SIP Response Codes

Provenant's SIP redirect servers for signing and verification both define 5 standard VVP call routing outcomes for infrastructure that handles calls. They use numeric SIP response codes (e.g., 302, 307, 603, etc.) to distinguish these outcomes. Each outcome has a standard response code, but the numbers can be overridden by caller policy to meet the needs of different SBCs.

SIP status lines in responses from SIP redirect services include the numeric code, plus a label for one of these 5 outcomes, and then a hex encoding of a 32-bit reason code:

SIP/2.0 306 branded 0xReason

The reason code at the end is NOT for processing during routing, but rather to snapshot evidence state for recording in logs, for troubleshooting by developers, etc. It can be ignored or omitted by entities that don't wish to use it. All routing decisions are made by looking at the SIP status code.

The 5 standard outcomes are:

  1. branded: Call should be connected. Brand and CLI should be displayed. Brand attributes, legal identity of caller, TN and its RTU, and delegated signing authority were verified and remain verifiable everywhere. Default SIP response code for this outcome: 306. (A custom redirect code that says to continue routing with brand.)

  2. accountable: Brand should be suppressed, but CLI should be displayed. Brand attributes are omitted from the evidence, but the other evidence was verified and remains verifiable, and the caller is therefore accountable to regulators and service providers even if the handset doesn't display the brand. Default SIP response code: 307. (A custom redirect code that says to continue routing without brand.)

  3. unknowable: CLI should be suppressed, ideally with a message that says "Caller identity and number withheld" or similar. Dipping CNAM is strongly discouraged, as it would constitute a guess that could invite undeserved trust. No caller attributes are verifiable, so the caller suppressed the VVP mechanism and made no claim about such attributes. This is not an error condition, just an honest acknowledgement that what's known about the caller is near zero and guesses shouldn't be trusted to move the needle. Default SIP response code: 302 (because existing, unsigned traffic needs this outcome and should trigger a no-op, "keep going but I've nothing to say" response to the verifier).

  4. dangerous: Call should be rejected.

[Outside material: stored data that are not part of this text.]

-- ==== Sys2Proof/Machine/Place.lean ====
section
/-! DEFINITION. Places: what an address or core-store offset names (R40, R153, R313, R346, R347), and reads and writes of a
range there as a DE, an NMU, a collective sequencer or a home makes them (R275, R276, R281, R316, R323, R350). -/
namespace Sys2Proof.Machine
open Sys2Proof Config

/-- A place: a core store by physical core, stack memory, a control register, an address that the fabric reaches, or a
package-local one that is refused where it is served. -/
inductive Loc where
  | store (k o : Nat) | stack (a : Nat) | ctl (l : CtlLoc) | remote (a : Nat) | refused (a : Nat)
  deriving DecidableEq, Repr

/-- A register further on in its window. -/
def ctlAdd (i : Nat) : CtlLoc → CtlLoc
  | .core k o => .core k (o + i)
  | .se e o => .se e (o + i)
  | .mem k o => .mem k (o + i)
  | .nmu st o => .nmu st (o + i)
  | .de k o => .de k (o + i)
  | .imp g o => .imp g (o + i)
  | .trans fd o => .trans fd (o + i)

/-- A place further on. -/
def locAdd (i : Nat) : Loc → Loc
  | .store k o => .store k (o + i)
  | .stack a => .stack (a + i)
  | .ctl l => .ctl (ctlAdd i l)
  | .remote a => .remote (a + i)
  | .refused a => .refused (a + i)

/-- Place of a package-local range: none outside the windows of R313. -/
def pkgLoc (s : State) (a n : Nat) : Option Loc :=
  if a < 2 ^ 40 then (if inStack a n then some (.stack a) else none)
  else if 0x100000000000 ≤ a && a < 0x100280000000 then
    match keyOf s ((a - 0x100000000000) / 2 ^ 20) with
    | some k => if a % 2 ^ 20 + n ≤ 0x80000 then some (.store k (a % 2 ^ 20)) else none
    | none => none
  else match ctlWindow s a with
    | some (l, left) => if n ≤ left then some (.ctl l) else none
    | none => none

/-- A range meets a closed forme store or SLOT_TABLE (R112). -/
def closedLoc (s : State) (n : Nat) : Loc → Bool
  | .ctl l => locClosed s n l
  | _ => false

/-- F-die through which a core's units issue: that of its A-die's half of the package (R34). DEDUCED (log entry 73). -/
def fdOfCore (k : Nat) : Nat := k / 1344 / 4

/-- The windows of the package-local map of GZ-9A, by arithmetic (R313). -/
def mapOk (a n : Nat) : Bool :=
  let win := fun (base stride count size : Nat) => decide (base ≤ a ∧ a < base + stride * count ∧ (a - base) % stride + n ≤ size)
  (decide (a < 2 ^ 40) && inStack a n) || win 0x100000000000 0x100000 10240 0x80000 || win 0x200000000000 0x20000 10240 0x20000 ||
  win 0x210000000000 0x1000 64 0x1000 || win 0x220000000000 0x1000 10240 0x1000 || win 0x230000000000 0x1000 16 0x1000 ||
  win 0x240000000000 0x1000 10240 0x1000 || win 0x280000000000 0x800 4096 0x800

/-- A unit of R44: 0 a physical core, 1 a solver engine, 2 an NMU, 3 an F-die, 4 a unit without a window; none when reserved. DEDUCED (log entry 49). -/
def unitKind (die u : Nat) : Option Nat :=
  if u < 0x540 then some 0
  else if 0x600 ≤ u && u < 0x608 then some 1
  else if 0x640 ≤ u && u < 0x642 then some 2
  else if u = 0x700 then some 4
  else if u = 0x7E0 && die < 2 then some 3
  else if u = 0x7F0 && die = 0 then some 4
  else none

/-- A range lies in the window that a unit exposes (R347). -/
def unitWindow (kind o n : Nat) : Bool :=
  match kind with
  | 0 => o + n ≤ 0x80000 || (0x1000000 ≤ o && o + n ≤ 0x1020000)
  | 3 => o + n ≤ 0x20000
  | 4 => false
  | _ => o + n ≤ 0x1000

/-- Place within a unit of this package (R347). -/
def unitLoc (die u kind o : Nat) : Loc :=
  match kind with
  | 0 => if o < 0x80000 then .store (1344 * die + u) o else .ctl (.core (1344 * die + u) (o - 0x1000000))
  | 1 => .ctl (.se (8 * die + u - 0x600) o)
  | 2 => .ctl (.nmu (2 * die + u - 0x640) o)
  | 3 => .ctl (.trans die o)
  | _ => .refused o

/-- Space of a global address. -/
def spaceOf (a : Nat) : Nat := a / 2 ^ 62
/-- Offset of a global address within its package or unit (R346). -/
def offOf (a : Nat) : Nat := match spaceOf a with | 2 => a % 2 ^ 46 | 3 => a % 2 ^ 30 | _ => a % 2 ^ 48
/-- Coordinate of a space 11 address. -/
def coordOf (a : Nat) : Nat := bitsOf a 61 30

/-- A zero field of R346 is not zero, or a reserved unit is named (R44): the descriptor is inconsistent. -/
def addrBad (a : Nat) : Bool :=
  match spaceOf a with
  | 0 => bitsOf a 61 48 != 0
  | 1 => bitsOf a 61 50 != 0
  | 2 => false
  | _ => (unitKind (bitsOf (coordOf a) 13 11) (coordOf a % 2048)).isNone

/-- The address names a solver engine that the fuses of GZ-9S disable (R44). -/
def addrFused (s : State) (a : Nat) : Bool :=
  s.grade == 3 && spaceOf a == 3 && unitKind (bitsOf (coordOf a) 13 11) (coordOf a % 2048) == some 1

/-- An own package address reached through space 01 or 10: served locally as a package-local one (R346). -/
def ownLoc (s : State) (o n : Nat) : Option Loc := if !mapOk o n then none else pkgLoc s o n

/-- Place of a global range as a unit that issues through F-die `fd` reaches it; none is BOUNDS (R313, R346–R349). -/
def globLoc (s : State) (fd a n : Nat) : Option Loc :=
  match spaceOf a with
  | 0 => pkgLoc s a n
  | 1 =>
    if bitsOf a 49 48 = dget s kPackagePosition % 4 then ownLoc s (a % 2 ^ 48) n
    else if mapOk (a % 2 ^ 48) n then some (.remote a) else none
  | 2 =>
    if !mapOk (a % 2 ^ 46) n || 2 ^ 46 < a % 2 ^ 46 + n then none
    else if resolve s fd a = .inl (ownPkg s) then
      (if bitsOf a 61 46 = dget s kOwnLogicalId && dget s kOwnLogicalId != 0xFFFF then ownLoc s (a % 2 ^ 46) n else some (.refused (a % 2 ^ 46)))
    else some (.remote a)
  | _ =>
    let c := coordOf a
    let die := bitsOf c 13 11
    let u := c % 2048
    match unitKind die u with
    | none => none
    | some kd =>
      if !unitWindow kd (a % 2 ^ 30) n then none
      else if c / 2 ^ 14 = ownPkg s then some (unitLoc die u kd (a % 2 ^ 30))
      else some (.remote a)

/-- Place of an operand: a core-store offset when its LOCAL bit is 1, else a global range (R153). -/
def operandLoc (s : State) (k : Nat) (loc : Bool) (a n : Nat) : Option Loc :=
  if loc then (if a + n ≤ 0x80000 then some (.store k a) else none) else globLoc s (fdOfCore k) a n

/-! ### Units and segments -/

/-- The aligned units of `u` bytes that a range touches, clipped: start and length. -/
def unitsOf (u a n : Nat) : List (Nat × Nat) :=
  if n = 0 then []
  else (List.range ((a + n - 1) / u + 1 - a / u)).map (fun i =>
    let b := u * (i + a / u)
    (max a b, min (a + n) (b + u) - max a b))

/-- Tiles that a command has verified (128·core + tile) with their conditions (R276). -/
abbrev Seen : Type := List (Nat × Nat)

/-- Verify a tile at a command's first read of it (R276). -/
def verifyOnce (s : State) (seen : Seen) (k t : Nat) : State × Seen × Nat :=
  match seen.find? (fun x => x.1 == 128 * k + t) with
  | some x => (s, seen, x.2)
  | none => let r := verifyTile s k t; (r.1, (128 * k + t, r.2) :: seen, r.2)

/-- Read of one unit of a local place, by a command that has verified the tiles `seen`; an access to a core store wakes its cluster (R441). -/
def readUnit (s : State) (seen : Seen) (who : Owner) (off : Nat) (n : Nat) : Loc → State × Seen × Seg
  | .store k o =>
    let r := verifyOnce (touchCore s k) seen k (o / 4096)
    let p := dieTry r.1 who (k / 1344)
    (p.1, r.2.1, ⟨off, storeRead (coreAt r.1 k) o n,
      if p.2 != 0 then 2 else if r.2.2 = stChecksum then 3 else if r.2.2 = stPoison then 1 else 0⟩)
  | .stack a =>
    let r := readLine s (a / 128 * 128) who
    (r.1, seen, ⟨off, (r.2.1.drop (a % 128)).take n, r.2.2⟩)
  | .ctl l =>
    let p := ctlTry (locTouch s l) who l
    (p.1, seen, ⟨off, (leBytes 8 (locRead p.1 l)).take n, if p.2 = 0 then 0 else 2⟩)
  | .remote _ => (s, seen, ⟨off, List.replicate n 0, 2⟩)
  | .refused _ => (s, seen, ⟨off, List.replicate n 0, 2⟩)

/-- Bytes of the units in which a place is read: tiles, lines, registers. -/
def readU : Loc → Nat
  | .store _ _ => 4096
  | .ctl _ => 8
  | _ => 128

/-- Address of a place for unit alignment. -/
def locAddr : Loc → Nat
  | .store _ o => o
  | .stack a => a
  | .remote a => a
  | .refused a => a
  | .ctl _ => 0

/-- Read a range of a local place for a command that has verified the tiles `seen`: its segments in order. DEDUCED (log entry 52). -/
def readSeen (s : State) (seen : Seen) (who : Owner) (l : Loc) (base n : Nat) : State × Seen × List Seg :=
  (unitsOf (readU l) (locAddr l) n).foldl (fun (x : State × Seen × List Seg) u =>
    let i := u.1 - locAddr l
    let r := readUnit x.1 x.2.1 who (base + i) u.2 (locAdd i l)
    (r.1, r.2.1, x.2.2 ++ [r.2.2])) (s, seen, [])

/-- Read a range of a local place: its segments in order. -/
def readLocal (s : State) (who : Owner) (l : Loc) (base n : Nat) : State × List Seg :=
  let r := readSeen s [] who l base n
  (r.1, r.2.2)

/-- A byte on its way: absent where its line failed; true where it is poisoned or of a failing tile. -/
abbrev FB := Option (Byte × Bool)

/-- Insert a segment by its offset. -/
def insSeg (g : Seg) : List Seg → List Seg
  | [] => [g]
  | h :: t => if g.off < h.off then g :: h :: t else h :: insSeg g t

/-- The bytes of segments in order of offset, absent where none or a failed one covers them. -/
def flatGo : Nat → Nat → List Seg → List FB
  | len, pos, [] => List.replicate (len - pos) none
  | len, pos, g :: t =>
    List.replicate (g.off - pos) none ++
    g.bytes.map (fun b => if g.st = 2 then none else some (b, g.st != 0)) ++ flatGo len (g.off + g.bytes.length) t

/-- The bytes of a range of `n`. -/
def flatten (n : Nat) (gs : List Seg) : List FB := flatGo n 0 (gs.foldl (fun a g => insSeg g a) [])

/-! ### Writes -/

/-- Runs of present bytes: start and bytes; the run under way is kept reversed. -/
def runsGo : Nat → List FB → Option (Nat × List Byte) → List (Nat × List Byte) → List (Nat × List Byte)
  | _, [], cur, acc => ((cur.map (fun r => (r.1, r.2.reverse))).toList ++ acc).reverse
  | p, none :: t, cur, acc => runsGo (p + 1) t none ((cur.map (fun r => (r.1, r.2.reverse))).toList ++ acc)
  | p, some (b, _) :: t, some (q, bs), acc => runsGo (p + 1) t (some (q, b :: bs)) acc
  | p, some (b, _) :: t, none, acc => runsGo (p + 1) t (some (p, [b])) acc

/-- Runs of present bytes: start and bytes, in order. -/
def runs (bs : List FB) : List (Nat × List Byte) := runsGo 0 bs none []

/-- The part of a byte string that lies in a line. -/
def fbLine (a : Nat) (bs : List FB) (la : Nat) : List FB :=
  ((List.replicate (a - la) none ++ bs.drop (la - a)).take 128)

/-- The byte, if present. -/
def fbByte : FB → Option Byte
  | some (b, _) => some b
  | none => none

/-- Pad a masked line to 128 bytes. -/
def padLine (bs : List FB) : List (Option Byte) := (bs.map fbByte ++ List.replicate (128 - bs.length) none).take 128

/-- Any byte present. -/
def anyFB (bs : List FB) : Bool := bs.any Option.isSome
/-- Any byte poisoned. -/
def badFB (bs : List FB) : Bool := bs.any (fun b => match b with | some (_, true) => true | _ => false)

/-- Bytes present. -/
def presentFB (bs : List FB) : Nat := (bs.filter Option.isSome).length

/-- The offsets of the lines, from address `a`, in which some byte is to be written. -/
def unitsWith (a base : Nat) (bs : List FB) : List Nat :=
  ((linesOf a bs.length).filter (fun la => anyFB (fbLine a bs la))).map (fun la => base + (max a la - a))

/-- Outcome of writes: state, offsets of failed lines, and bytes written. -/
structure WOut where
  s : State
  failed : List Nat := []
  written : Nat := 0

/-- Write of bytes to a local place, at offset `base` of its range; `forced` poisons stack lines (R468), and `rep` gives the offset
that a failure at an offset reports; an access to a core store wakes its cluster (R441). -/
def writeLocal (s : State) (who : Owner) (l : Loc) (base : Nat) (bs : List FB) (forced : Bool) (rep : Nat → Nat := id) : WOut :=
  match l with
  | .store k o =>
    let p := dieTry (touchCore s k) who (k / 1344)
    match p.2 with
    | 0 => ⟨(runs bs).foldl (fun s r => modCore s k (fun c => storeWrite c (o + r.1) r.2)) p.1, [], presentFB bs⟩
    | e => ⟨if e = 1 then modCore p.1 k (fun c => setPoison c ((runs bs).flatMap (fun r => tilesOf (o + r.1) r.2.length))) else p.1,
        unitsWith o base bs, 0⟩
  | .stack a =>
    (linesOf a bs.length).foldl (fun (w : WOut) la =>
      let fb := fbLine a bs la
      if !anyFB fb then w
      else
        let p := forced || badFB fb
        let off := base + (la - a)
        let r := writeLine w.s la (padLine fb) p who off (rep off)
        ⟨r.1, if r.2 then w.failed ++ [off] else w.failed, w.written + if r.2 then 0 else presentFB fb⟩) { s := s }
  | .ctl q =>
    (List.range (cdiv bs.length 8)).foldl (fun (w : WOut) i =>
      let ws := (bs.drop (8 * i)).take 8
      if !anyFB ws then w
      else
        let v := leNat (ws.map (fun b => (fbByte b).getD 0))
        let m := leNat (ws.map (fun b => if b.isSome then BitVec.ofNat 8 255 else 0))
        let l' := ctlAdd (8 * i) q
        let p := ctlTry (locTouch w.s l') who l'
        match if p.2 = 0 then locWrite p.1 v m l' else none with
        | some s' => { w with s := s', written := w.written + presentFB ws }
        | none => { w with s := p.1, failed := w.failed ++ [base + 8 * i] }) { s := s }
  | .remote _ => { s := s }
  | .refused a => ⟨s, unitsWith a base bs, 0⟩

/-- Mask bytes of a WRITE_MASK flit (R343). -/
def maskBytes (bs : List (Option Byte)) : List Byte :=
  leBytes 16 ((List.range 128).foldl (fun a i => if ((bs[i]?).getD none).isSome then a + 2 ^ i else a) 0)

/-- Issue the fabric writes of bytes at global address `a`: offsets of lines that failed at once (R317, R354). -/
def writeRemote (s : State) (fd : Nat) (a base : Nat) (bs : List FB) (forced : Bool) (who : Nat → ReqOwner) : WOut :=
  (linesOf a bs.length).foldl (fun (w : WOut) la =>
    let fb := fbLine a bs la
    if !anyFB fb then w
    else
      let ln := padLine fb
      let data := ln.map (·.getD 0)
      let off := base + (la - a)
      let r := if ln.all Option.isSome then issue w.s fd fkWrite la (forced || badFB fb) data (who off)
        else issue w.s fd fkWriteMask la (forced || badFB fb) (data ++ maskBytes ln) (who off)
      ⟨r.1, if r.2 = 0 then w.failed else w.failed ++ [off], w.written + if r.2 = 0 then presentFB fb else 0⟩) { s := s }

end Sys2Proof.Machine
end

The evidence is definitely broken in ways that are unreasonable — malformed data, missing or invalid signature, a signature from someone who shouldn't be signing, or a dossier that doesn't cover the orig TN. Innocent VVP software should never emit (sign) calls with dangerous evidence. (If a service provider connects the call anyway, brand and CLI must be suppressed, and a warning should be displayed; something like "Caller is dangerous, either due to fraud or misconfigured software.") Default SIP response code: 608

  5. policy needed: This is an intermediate rather than a final outcome. It signals that evidence is well formed and complete, but some of it has expired or been revoked since it was created; whether it still proves enough to satisfy a verifier is therefore a subjective question. The specifics are described in the reason code. Each verifier should configure a policy to decide how to react to particular reason codes; until they do so, the call should be rejected (response code 608, reason label "policy needed"; details in code).